━━━ Records ━━━
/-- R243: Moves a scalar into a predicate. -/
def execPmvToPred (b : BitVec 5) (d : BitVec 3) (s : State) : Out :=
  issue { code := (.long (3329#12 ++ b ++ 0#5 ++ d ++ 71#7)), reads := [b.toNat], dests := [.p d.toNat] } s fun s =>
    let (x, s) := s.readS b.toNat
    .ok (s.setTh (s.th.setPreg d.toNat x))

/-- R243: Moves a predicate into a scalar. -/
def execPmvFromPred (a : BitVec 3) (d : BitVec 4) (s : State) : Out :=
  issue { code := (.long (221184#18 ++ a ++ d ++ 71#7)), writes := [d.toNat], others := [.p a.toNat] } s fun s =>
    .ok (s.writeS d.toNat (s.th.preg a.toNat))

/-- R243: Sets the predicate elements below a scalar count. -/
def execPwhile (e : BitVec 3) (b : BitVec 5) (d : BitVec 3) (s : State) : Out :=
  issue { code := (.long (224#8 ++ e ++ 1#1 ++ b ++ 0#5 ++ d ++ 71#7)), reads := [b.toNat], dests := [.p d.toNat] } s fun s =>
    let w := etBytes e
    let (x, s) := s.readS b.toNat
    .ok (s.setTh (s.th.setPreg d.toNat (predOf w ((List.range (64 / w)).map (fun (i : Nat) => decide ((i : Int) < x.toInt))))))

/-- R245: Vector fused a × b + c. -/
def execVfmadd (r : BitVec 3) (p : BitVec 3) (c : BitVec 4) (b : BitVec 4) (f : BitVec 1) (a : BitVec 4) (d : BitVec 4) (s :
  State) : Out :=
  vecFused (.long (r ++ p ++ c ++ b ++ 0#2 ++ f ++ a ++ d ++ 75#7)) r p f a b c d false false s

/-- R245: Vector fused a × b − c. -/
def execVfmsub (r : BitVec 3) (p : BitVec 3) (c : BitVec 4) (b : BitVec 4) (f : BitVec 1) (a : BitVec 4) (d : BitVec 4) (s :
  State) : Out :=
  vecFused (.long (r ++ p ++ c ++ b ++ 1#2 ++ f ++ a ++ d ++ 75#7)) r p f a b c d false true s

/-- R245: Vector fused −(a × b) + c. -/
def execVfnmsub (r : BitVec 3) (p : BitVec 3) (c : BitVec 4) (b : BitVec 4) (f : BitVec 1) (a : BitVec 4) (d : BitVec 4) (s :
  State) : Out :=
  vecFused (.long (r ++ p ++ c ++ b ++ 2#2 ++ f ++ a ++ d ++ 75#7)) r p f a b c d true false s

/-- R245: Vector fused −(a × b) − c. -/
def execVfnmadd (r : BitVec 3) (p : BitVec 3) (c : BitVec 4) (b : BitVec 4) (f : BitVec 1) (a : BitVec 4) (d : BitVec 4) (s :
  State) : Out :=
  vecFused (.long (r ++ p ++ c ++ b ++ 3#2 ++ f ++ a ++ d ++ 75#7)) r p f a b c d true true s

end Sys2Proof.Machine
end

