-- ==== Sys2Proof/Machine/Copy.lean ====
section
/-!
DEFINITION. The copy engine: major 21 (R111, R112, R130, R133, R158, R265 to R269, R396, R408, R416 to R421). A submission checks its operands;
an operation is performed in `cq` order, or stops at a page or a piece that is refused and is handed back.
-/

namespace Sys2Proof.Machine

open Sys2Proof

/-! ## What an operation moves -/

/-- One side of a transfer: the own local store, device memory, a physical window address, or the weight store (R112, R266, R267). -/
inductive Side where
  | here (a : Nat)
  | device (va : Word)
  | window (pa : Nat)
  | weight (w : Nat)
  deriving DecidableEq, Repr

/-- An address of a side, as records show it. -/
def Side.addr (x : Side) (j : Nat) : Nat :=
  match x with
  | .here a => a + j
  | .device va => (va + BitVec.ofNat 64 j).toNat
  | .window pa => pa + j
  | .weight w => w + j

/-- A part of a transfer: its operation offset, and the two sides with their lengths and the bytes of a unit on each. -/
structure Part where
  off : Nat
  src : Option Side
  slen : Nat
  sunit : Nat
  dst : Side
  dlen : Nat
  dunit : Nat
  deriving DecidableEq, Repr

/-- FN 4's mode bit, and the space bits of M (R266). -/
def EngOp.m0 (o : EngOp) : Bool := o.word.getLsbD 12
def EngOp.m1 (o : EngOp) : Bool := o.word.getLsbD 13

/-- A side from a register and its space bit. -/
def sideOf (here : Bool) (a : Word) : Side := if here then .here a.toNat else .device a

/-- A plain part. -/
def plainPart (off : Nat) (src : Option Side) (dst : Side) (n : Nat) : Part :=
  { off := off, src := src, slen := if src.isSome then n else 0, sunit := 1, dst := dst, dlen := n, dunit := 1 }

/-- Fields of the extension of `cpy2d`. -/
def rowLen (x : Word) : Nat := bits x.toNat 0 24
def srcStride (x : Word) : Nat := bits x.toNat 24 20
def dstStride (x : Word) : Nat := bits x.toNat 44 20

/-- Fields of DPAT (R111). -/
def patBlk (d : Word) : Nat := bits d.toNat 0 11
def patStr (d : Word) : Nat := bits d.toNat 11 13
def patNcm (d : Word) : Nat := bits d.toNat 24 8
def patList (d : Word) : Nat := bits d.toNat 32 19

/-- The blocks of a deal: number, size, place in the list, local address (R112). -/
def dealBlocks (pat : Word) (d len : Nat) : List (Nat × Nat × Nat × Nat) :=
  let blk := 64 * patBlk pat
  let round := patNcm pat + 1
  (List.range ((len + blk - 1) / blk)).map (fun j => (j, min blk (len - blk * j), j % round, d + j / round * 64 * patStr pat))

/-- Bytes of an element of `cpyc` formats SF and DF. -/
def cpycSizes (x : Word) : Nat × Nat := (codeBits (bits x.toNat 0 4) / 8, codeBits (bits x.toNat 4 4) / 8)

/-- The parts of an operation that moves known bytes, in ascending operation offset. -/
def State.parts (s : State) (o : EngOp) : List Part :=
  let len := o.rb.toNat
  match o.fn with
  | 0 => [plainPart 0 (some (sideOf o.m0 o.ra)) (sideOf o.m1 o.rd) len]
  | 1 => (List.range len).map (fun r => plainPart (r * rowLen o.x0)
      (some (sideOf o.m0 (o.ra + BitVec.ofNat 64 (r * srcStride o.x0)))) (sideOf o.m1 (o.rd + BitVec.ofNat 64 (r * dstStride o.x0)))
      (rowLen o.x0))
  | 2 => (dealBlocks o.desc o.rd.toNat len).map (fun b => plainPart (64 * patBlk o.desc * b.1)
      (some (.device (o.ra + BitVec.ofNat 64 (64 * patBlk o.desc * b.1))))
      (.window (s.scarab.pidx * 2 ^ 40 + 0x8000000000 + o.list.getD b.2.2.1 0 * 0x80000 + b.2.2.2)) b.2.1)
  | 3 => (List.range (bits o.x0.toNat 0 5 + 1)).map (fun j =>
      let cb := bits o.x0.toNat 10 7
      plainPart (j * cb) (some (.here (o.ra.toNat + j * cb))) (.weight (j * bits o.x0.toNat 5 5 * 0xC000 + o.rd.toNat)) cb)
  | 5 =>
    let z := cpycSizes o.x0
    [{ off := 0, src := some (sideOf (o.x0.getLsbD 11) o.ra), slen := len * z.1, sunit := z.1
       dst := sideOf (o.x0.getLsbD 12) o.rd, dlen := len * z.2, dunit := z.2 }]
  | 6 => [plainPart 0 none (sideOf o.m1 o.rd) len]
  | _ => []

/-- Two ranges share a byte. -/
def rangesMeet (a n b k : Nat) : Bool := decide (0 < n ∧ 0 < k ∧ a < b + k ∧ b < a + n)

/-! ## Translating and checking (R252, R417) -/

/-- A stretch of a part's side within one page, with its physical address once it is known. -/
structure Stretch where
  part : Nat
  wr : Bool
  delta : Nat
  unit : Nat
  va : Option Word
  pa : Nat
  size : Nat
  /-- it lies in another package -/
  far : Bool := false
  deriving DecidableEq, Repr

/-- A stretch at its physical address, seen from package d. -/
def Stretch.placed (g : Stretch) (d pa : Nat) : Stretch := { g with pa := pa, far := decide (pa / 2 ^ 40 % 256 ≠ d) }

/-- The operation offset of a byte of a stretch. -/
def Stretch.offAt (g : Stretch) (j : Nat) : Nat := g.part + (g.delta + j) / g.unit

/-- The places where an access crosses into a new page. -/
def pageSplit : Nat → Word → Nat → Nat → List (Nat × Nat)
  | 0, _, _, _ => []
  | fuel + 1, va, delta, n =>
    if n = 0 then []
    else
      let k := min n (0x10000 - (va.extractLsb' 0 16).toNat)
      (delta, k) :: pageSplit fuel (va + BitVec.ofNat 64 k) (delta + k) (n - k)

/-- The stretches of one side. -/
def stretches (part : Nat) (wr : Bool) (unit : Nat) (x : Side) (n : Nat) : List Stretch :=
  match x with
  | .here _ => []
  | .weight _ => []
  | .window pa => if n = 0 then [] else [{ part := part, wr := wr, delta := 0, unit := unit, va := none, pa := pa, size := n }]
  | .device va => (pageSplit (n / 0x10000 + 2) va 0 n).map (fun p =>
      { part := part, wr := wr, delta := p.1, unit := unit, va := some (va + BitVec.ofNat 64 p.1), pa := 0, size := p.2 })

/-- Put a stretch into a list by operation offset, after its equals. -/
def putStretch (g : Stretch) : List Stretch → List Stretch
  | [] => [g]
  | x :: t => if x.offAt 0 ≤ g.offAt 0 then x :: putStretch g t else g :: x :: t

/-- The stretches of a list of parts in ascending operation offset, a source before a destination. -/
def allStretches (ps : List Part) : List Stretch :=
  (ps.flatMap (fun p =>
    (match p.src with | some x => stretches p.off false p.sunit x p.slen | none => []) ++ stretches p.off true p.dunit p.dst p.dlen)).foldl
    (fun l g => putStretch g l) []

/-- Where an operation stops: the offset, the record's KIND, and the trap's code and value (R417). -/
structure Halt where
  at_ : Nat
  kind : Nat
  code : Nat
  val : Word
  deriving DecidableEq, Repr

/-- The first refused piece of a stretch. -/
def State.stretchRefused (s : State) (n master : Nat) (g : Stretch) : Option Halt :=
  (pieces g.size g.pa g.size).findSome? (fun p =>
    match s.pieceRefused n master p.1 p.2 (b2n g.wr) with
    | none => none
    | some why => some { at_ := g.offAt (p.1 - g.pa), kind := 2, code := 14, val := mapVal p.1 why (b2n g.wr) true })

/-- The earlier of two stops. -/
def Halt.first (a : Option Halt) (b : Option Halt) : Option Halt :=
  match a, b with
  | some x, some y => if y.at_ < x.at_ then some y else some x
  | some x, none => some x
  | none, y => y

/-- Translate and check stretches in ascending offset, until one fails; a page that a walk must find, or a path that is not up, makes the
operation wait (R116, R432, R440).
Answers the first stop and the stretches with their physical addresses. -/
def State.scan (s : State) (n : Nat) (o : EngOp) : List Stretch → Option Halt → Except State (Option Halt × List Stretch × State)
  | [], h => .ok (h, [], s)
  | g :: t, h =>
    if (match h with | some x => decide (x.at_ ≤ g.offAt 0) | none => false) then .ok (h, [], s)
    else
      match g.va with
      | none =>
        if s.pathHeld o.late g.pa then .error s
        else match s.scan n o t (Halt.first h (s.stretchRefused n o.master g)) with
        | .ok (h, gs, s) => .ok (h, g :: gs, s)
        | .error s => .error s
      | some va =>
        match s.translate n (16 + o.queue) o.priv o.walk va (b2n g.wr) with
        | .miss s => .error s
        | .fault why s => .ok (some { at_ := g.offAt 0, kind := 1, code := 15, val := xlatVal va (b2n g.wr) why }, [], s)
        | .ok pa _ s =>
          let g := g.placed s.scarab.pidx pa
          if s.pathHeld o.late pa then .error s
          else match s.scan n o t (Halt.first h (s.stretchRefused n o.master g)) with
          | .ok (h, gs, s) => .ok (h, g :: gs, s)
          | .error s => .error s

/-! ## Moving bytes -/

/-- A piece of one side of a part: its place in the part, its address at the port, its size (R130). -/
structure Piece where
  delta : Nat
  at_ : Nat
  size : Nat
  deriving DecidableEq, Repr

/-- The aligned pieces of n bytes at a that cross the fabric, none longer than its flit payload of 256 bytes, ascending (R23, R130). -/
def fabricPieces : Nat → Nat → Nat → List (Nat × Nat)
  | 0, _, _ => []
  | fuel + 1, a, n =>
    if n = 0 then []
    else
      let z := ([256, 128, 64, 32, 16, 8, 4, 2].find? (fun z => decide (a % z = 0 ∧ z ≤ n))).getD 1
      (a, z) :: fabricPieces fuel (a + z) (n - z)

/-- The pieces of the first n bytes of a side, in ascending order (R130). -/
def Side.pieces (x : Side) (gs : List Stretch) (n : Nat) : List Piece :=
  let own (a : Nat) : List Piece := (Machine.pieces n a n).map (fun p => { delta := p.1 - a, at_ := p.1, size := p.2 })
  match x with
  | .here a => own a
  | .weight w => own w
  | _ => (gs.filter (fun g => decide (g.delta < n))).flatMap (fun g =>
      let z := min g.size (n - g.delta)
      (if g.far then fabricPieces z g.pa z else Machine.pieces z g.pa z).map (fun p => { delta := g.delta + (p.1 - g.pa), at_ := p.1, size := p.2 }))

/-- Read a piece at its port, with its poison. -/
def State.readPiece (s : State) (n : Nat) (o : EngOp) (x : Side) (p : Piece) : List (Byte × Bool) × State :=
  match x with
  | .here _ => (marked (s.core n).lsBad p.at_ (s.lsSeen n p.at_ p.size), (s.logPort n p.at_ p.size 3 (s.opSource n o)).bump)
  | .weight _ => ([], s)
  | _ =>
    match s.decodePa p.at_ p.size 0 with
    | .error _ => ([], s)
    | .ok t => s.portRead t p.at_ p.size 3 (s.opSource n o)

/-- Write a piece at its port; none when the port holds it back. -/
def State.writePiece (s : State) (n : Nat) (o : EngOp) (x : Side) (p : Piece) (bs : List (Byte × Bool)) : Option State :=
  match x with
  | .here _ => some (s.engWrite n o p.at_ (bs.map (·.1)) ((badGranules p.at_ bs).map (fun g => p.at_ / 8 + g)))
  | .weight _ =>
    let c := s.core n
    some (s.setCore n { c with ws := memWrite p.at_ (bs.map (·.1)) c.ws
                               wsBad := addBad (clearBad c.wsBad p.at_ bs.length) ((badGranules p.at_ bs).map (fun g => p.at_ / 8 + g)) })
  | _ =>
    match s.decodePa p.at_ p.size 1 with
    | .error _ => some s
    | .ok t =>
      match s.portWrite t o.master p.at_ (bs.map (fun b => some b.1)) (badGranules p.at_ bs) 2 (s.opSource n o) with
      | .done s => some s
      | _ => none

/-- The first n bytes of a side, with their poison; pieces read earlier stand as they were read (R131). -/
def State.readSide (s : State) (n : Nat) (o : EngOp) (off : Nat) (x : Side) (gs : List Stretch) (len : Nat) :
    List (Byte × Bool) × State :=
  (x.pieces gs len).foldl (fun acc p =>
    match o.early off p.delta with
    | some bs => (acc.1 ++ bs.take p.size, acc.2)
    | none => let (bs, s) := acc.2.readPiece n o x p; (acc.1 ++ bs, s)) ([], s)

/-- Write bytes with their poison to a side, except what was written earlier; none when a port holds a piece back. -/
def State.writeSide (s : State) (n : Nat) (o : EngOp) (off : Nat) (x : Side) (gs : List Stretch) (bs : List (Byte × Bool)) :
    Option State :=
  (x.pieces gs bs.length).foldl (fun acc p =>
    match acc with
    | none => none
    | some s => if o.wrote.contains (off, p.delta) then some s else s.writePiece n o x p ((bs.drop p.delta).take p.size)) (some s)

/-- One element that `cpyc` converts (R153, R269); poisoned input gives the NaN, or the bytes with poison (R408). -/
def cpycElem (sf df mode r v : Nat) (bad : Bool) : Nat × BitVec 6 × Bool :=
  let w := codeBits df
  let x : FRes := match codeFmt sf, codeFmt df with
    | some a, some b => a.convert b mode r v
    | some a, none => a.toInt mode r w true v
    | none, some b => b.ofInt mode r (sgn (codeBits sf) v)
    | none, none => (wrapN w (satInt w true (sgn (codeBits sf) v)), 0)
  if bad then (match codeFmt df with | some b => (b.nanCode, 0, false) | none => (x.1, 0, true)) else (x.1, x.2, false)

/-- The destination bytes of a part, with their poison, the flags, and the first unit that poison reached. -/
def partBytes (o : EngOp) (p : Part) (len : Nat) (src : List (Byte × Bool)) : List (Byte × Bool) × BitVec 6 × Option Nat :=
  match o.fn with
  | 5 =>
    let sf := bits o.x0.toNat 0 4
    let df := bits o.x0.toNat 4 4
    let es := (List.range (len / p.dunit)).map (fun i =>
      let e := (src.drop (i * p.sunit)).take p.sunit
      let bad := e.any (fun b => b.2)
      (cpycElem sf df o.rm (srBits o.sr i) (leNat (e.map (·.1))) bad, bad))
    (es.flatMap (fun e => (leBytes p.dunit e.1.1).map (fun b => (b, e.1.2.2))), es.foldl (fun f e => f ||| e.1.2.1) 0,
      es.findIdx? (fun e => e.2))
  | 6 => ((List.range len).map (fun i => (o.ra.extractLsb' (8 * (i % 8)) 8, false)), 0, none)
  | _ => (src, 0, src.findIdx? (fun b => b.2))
━━━
Your task: Above are some records; copy exactly the lines from the one with "R266, R267). -/" through the one with "if src.isSome then", both included, and no others.

Task solution:
/-- One side of a transfer: the own local store, device memory, a physical window address, or the weight store (R112, R266, R267). -/
inductive Side where
  | here (a : Nat)
  | device (va : Word)
  | window (pa : Nat)
  | weight (w : Nat)
  deriving DecidableEq, Repr

/-- An address of a side, as records show it. -/
def Side.addr (x : Side) (j : Nat) : Nat :=
  match x with
  | .here a => a + j
  | .device va => (va + BitVec.ofNat 64 j).toNat
  | .window pa => pa + j
  | .weight w => w + j

/-- A part of a transfer: its operation offset, and the two sides with their lengths and the bytes of a unit on each. -/
structure Part where
  off : Nat
  src : Option Side
  slen : Nat
  sunit : Nat
  dst : Side
  dlen : Nat
  dunit : Nat
  deriving DecidableEq, Repr

/-- FN 4's mode bit, and the space bits of M (R266). -/
def EngOp.m0 (o : EngOp) : Bool := o.word.getLsbD 12
def EngOp.m1 (o : EngOp) : Bool := o.word.getLsbD 13

/-- A side from a register and its space bit. -/
def sideOf (here : Bool) (a : Word) : Side := if here then .here a.toNat else .device a

/-- A plain part. -/
def plainPart (off : Nat) (src : Option Side) (dst : Side) (n : Nat) : Part :=
  { off := off, src := src, slen := if src.isSome then n else 0, sunit := 1, dst := dst, dlen := n, dunit := 1 }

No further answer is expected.